High Court of Admiralty Act 1859
- Parliament of the United Kingdom
- Long title: An act to enable Serjeants, Barristers-at-law, Attorneys and Solicitors to practice in the High Court of Admiralty.
- Citation: 22 & 23 Vict. c. 6

Dates
- Royal assent: 8 August 1859
- Repealed: 27 August 1881

Other legislation
- Repealed by: Statute Law Revision and Civil Procedure Act 1881

Status: Repealed

= High Court of Admiralty Act 1859 =

The High Court of Admiralty Act 1859 (22 & 23 Vict. c. 6) was an Act of Parliament passed by the Parliament of the United Kingdom. The Act was an important step in moving the ancient Admiralty Court of England and Wales towards its modern constitution. It was also an important step in the abolition of Doctors' Commons.

==Background==
English Admiralty law is based not on the common law but on civil law, though with some common law and statutory developments. As such, it was historically administered, not by the practitioners in the common law courts but by the practitioners in the ecclesiastical courts, who were organised in the Doctors' Commons and called "advocates" and "proctors," rather than barristers and solicitors. This demarcation was widely held to be restrictive and by the middle of the nineteenth century there was pressure for reform, culminating in the Court of Probate Act 1857 which started the process of abolition of Doctors' Commons which was completed in 1865.

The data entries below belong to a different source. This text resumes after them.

/-! ### OPEN (R297) -/

theorem sess_of_formAbort {p : List Byte} {net : Bool} (hop : q.op = opOpen) (h : formAbort p q net = none) : q.sess = 0 := by
  unfold formAbort at h
  by_contra hne
  split_ifs at h
  simp_all

theorem sessionOf_zero {mac : Mac} {tag : Option Tag} {p : List Byte} (h : q.sess = 0) :
    s.sessionOf (.net mac tag p) q = none := by
  unfold State.sessionOf
  dsimp only
  rw [dif_pos (by omega), decide_eq_false (by omega), Bool.false_and, Bool.false_and, if_neg Bool.false_ne_true]

/-- R297: the lowest session that the network may open. -/
def State.freeSession (s : State) : Option (Fin 5) :=
  (List.finRange 5).find? fun (j : Fin 5) => decide (0 < j.val) && !s.sdp.sessions[j].opened

theorem doOpen_of_free {mac : Mac} {data : List Byte} (hlen : data.length = 2) (hlow : 10 ≤ leNat data) (hhigh : leNat data ≤ 3600)
    (hfree : s.freeSession = some i) : s.doOpen mac data =
      { st := s.onSession i fun _ =>
          { opened := true, mac := mac, idle := leNat data, lastAt := s.clk.now, ledCursor := s.led.newestSeq }
        res := .ok []
        sess := some i.val } := by
  unfold State.doOpen
  extract_lets n
  rw [if_neg (by simp [hlen]), if_neg (by simp; omega), show (List.finRange 5).find? _ = some i from hfree]

/-- R297: an OPEN in order opens the lowest free session. -/
theorem completes_sdpOpen {mac : Mac} {tag : Option Tag} {p : List Byte} (hserves : s.deServes = true)
    (hturn : s.inTurn (.net mac tag p) = true) (hop : (parseSdp p).op = opOpen) (hform : formAbort p (parseSdp p) true = none)
    (hauth : (parseSdp p).flags.testBit 1 = false) (hlen : (parseSdp p).data.length = 2) (hlow : 10 ≤ leNat (parseSdp p).data)
    (hhigh : leNat (parseSdp p).data ≤ 3600) (hfree : s.freeSession = some i) :
    Completes (.sdpOpen t (.net mac tag p)) s fun u =>
      u.sdp.sessions[i].opened = true ∧ u.sdp.sessions[i].mac = mac ∧ u.sdp.sessions[i].idle = leNat (parseSdp p).data ∧
      u.sdp.sessions[i].level = 0 ∧ u.sdp.sessions[i].pending = [] ∧ u.sdp.sessions[i].xfer = none := by
  refine .of_when (f := fun s => s.serve (.net mac tag p) p .whole) rfl ?_ ?_
  · exact Bool.and_eq_true_iff.2 ⟨Bool.and_eq_true_iff.2 ⟨hserves, hturn⟩, beq_iff_eq.2 hop⟩
  · have hheard : ((s.at t).takeRequest (.net mac tag p)).heard (.net mac tag p) p = (s.at t).takeRequest (.net mac tag p) := by
      rw [State.heard, sessionOf_zero (sess_of_formAbort hop hform)]
    have hfree' : ((s.at t).takeRequest (.net mac tag p)).freeSession = some i := hfree
    unfold State.serve
    extract_lets r s1
    rw [show formAbort p r (onNet (.net mac tag p)) = none from hform]
    dsimp only
    rw [decide_eq_true (show r.op = opOpen from hop)]
    dsimp only
    rw [if_neg (by rw [show r.flags.testBit 1 = false from hauth]; decide), answer_sessions, show s1 = _ from hheard,
      doOpen_of_free hlen hlow hhigh hfree']
    dsimp only
    rw [onSession_self]
    exact ⟨rfl, rfl, rfl, rfl, rfl, rfl⟩

/-! ### CLOSE (R297) -/

/-- R297: CLOSE empties the session. -/
theorem completes_sdpClose (hst : s.stands src i q) (hop : q.op = opClose) :
    Completes (.sdpClose t src) s fun u => u.sdp.sessions[i] = {} := by
  refine ⟨_, rfl, ?_⟩
  have hperform : (s.taken t src i q).perform i q (onNet src) .whole =
      some { st := (s.taken t src i q).closeSession i, res := .ok [] } := by
    have htouched : (s.taken t src i q).touched i q = none := by
      unfold State.touched
      rw [hop, if_neg (by decide), if_neg (by decide)]
    have hneeds : (s.taken t src i q).requestNeeds i q = false := by
      unfold State.requestNeeds
      rw [hop, if_neg (by decide), if_neg (by decide)]
      rfl
    have hexec : (s.taken t src i q).execute i q (onNet src) .whole = { st := (s.taken t src i q).closeSession i, res := .ok [] } :=
      if_pos hop
    unfold State.perform
    rw [htouched]
    dsimp only [Option.bind_none]
    rw [hneeds, hexec]
    rfl
  have hjournal : ((s.taken t src i q).closeSession i).nv.journal = (s.taken t src i q).nv.journal :=
    (State.closeSession_same (w := maskBut .journal) _ rfl .refl).only
  rw [serveIf_of_stands hst (beq_iff_eq.2 hop) hperform, sentBack_close hop hjournal]
  exact (congrArg (·[i]) answer_sessions).trans (onSession_self _)

/-! ### An operation that is none of R296's -/

/-- R296, R300: an unknown operation is answered, and its session has been heard. -/
theorem formAbort_of_unknown {net : Bool} (hlen : 20 ≤ q.whole.length) (hver : q.ver = 1) (hop : knownOp q.op = false) :
    formAbort q.whole q net = some (abMalformed, 0) := by
  unfold formAbort
  rw [if_neg (Nat.not_lt.2 hlen), if_neg (by simp [hver]), hop, if_pos (by simp)]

==The Act and its effect==
The Act received its royal assent on 8 August 1859.

The long title of the Act was:

An act to enable Serjeants, Barristers-at-law, Attorneys and Solicitors to practice in the High Court of Admiralty.

By allowing the common lawyers to practise in the Admiralty court, the civil lawyers were deprived of one of their few remaining privileges, thus hastening the demise of their separate constitution.